■ Description of the task
All lines with the word "range" must be pulled from the entries below.

■ Data supplied
============================================================

/-! Vector registers: v1 has 1.0 in F32 lanes, k1 the two lowest and the highest byte. -/

/-- The small state with values in v1, v2 and k1. -/
def vec0 : State :=
  smallWith (fun c => ((c.setV 1 0x3F8000003F800000).setV 2 0x400000007F7FFFFF).setK 1 (BitVec.ofNat 512 (2 ^ 511 + 3)))
/-- FFLAGS and the enables of OF (bit 2) and IX as RMODE holds them. -/
def vecTrap : State := vec0.upd (fun c => c.updCsr (fun x => { x with fflags := 0x1F00 }))
theorem witness_VectorIntegers : (intForm vec0 (.viadd 3 1 2 1 6)).map (fun x => (x.1, x.2.1)) = some (3, 6) ∧
    (intForm vec0 (.vslide 31 1 31 1 2)).map (fun x => (x.1, x.2.1)) = some (31, 2) := by decide +kernel
theorem witness_VectorResults : (flagForm vec0 (.vadd 3 1 2 1 0)).map (fun x => (x.1, x.2.2.1, x.2.2.2.1)) = some (3, 32, true) ∧ modeOk vec0 = true ∧
    (∀ fl ∈ List.range 32, vec0.enabled fl = false) := by decide +kernel
theorem witness_VectorTraps : (flagForm vecTrap (.vmul 3 2 2 0 0)).map (fun x => (x.1, x.2.2.1, x.2.2.2.1,
      vecTrap.enabled (flagsOf x.2.1 x.2.2.1 (fun j => (x.2.2.2.2 j 0).2)))) = some (3, 32, true, true) ∧ modeOk vecTrap = true ∧ vecTrap.drawing = false ∧
    handled vecTrap = true := by decide +kernel
theorem witness_ModeTraps : (flagForm (smallStrict.upd (fun c => c.updCsr (fun x => { x with rmode := 6 }))) (.vadd 3 1 2 0 2)).isSome = true ∧
    modeOk (smallStrict.upd (fun c => c.updCsr (fun x => { x with rmode := 6 }))) = false ∧
    handled (smallStrict.upd (fun c => c.updCsr (fun x => { x with rmode := 6 }))) = true := by decide +kernel
/-- A compare that raises nothing, and one of a NaN that raises an enabled NV. -/
theorem witness_VectorCompares : (compareForm vecTrap (.vcmpLt 1 1 2 1 0)).map (fun x => (x.1, x.2.2.1, vecTrap.enabled (flagsOf x.2.1 32 (fun j => (x.2.2.2 j).2)))) =
      some (1, 0, false) ∧
    (compareForm (vecTrap.setV (2 : BitVec 5) 0x7FC00000) (.vcmpLt 7 1 2 0 0)).map (fun x => (x.1, x.2.2.1,
      (vecTrap.setV (2 : BitVec 5) 0x7FC00000).enabled (flagsOf x.2.1 32 (fun j => (x.2.2.2 j).2)))) = some (7, 0, true) ∧
    handled (vecTrap.setV (2 : BitVec 5) 0x7FC00000) = true := by decide +kernel
theorem witness_VectorWidening : Instr.wf (.vwiden 4 1 3 1 0) = true ∧ modeOk vec0 = true ∧
    vec0.enabled (flagsOf (vec0.getK (1 : BitVec 3)) 8 (fun j => (convElem vec0 0 3 0 (elem (vec0.getV (1 : BitVec 5)) 8 j)).2)) = false := by decide +kernel
theorem witness_VectorReductions : Instr.wf (.vrsum 3 1 1 9) = true ∧ Instr.wf (.vrsum 3 1 1 2) = true ∧ (∀ fl ∈ List.range 32, vec0.enabled fl = false) := by
  decide +kernel
theorem witness_MasksAndMoves : (vec0.getS (5 : BitVec 5)).toNat < elemCount 64 ∧ (vec0.getS (4 : BitVec 5)).toNat ≥ elemCount 4 := by decide +kernel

============================================================

■ Answer
    (∀ fl ∈ List.range 32, vec0.enabled fl = false) := by decide +kernel
theorem witness_VectorReductions : Instr.wf (.vrsum 3 1 1 9) = true ∧ Instr.wf (.vrsum 3 1 1 2) = true ∧ (∀ fl ∈ List.range 32, vec0.enabled fl = false) := by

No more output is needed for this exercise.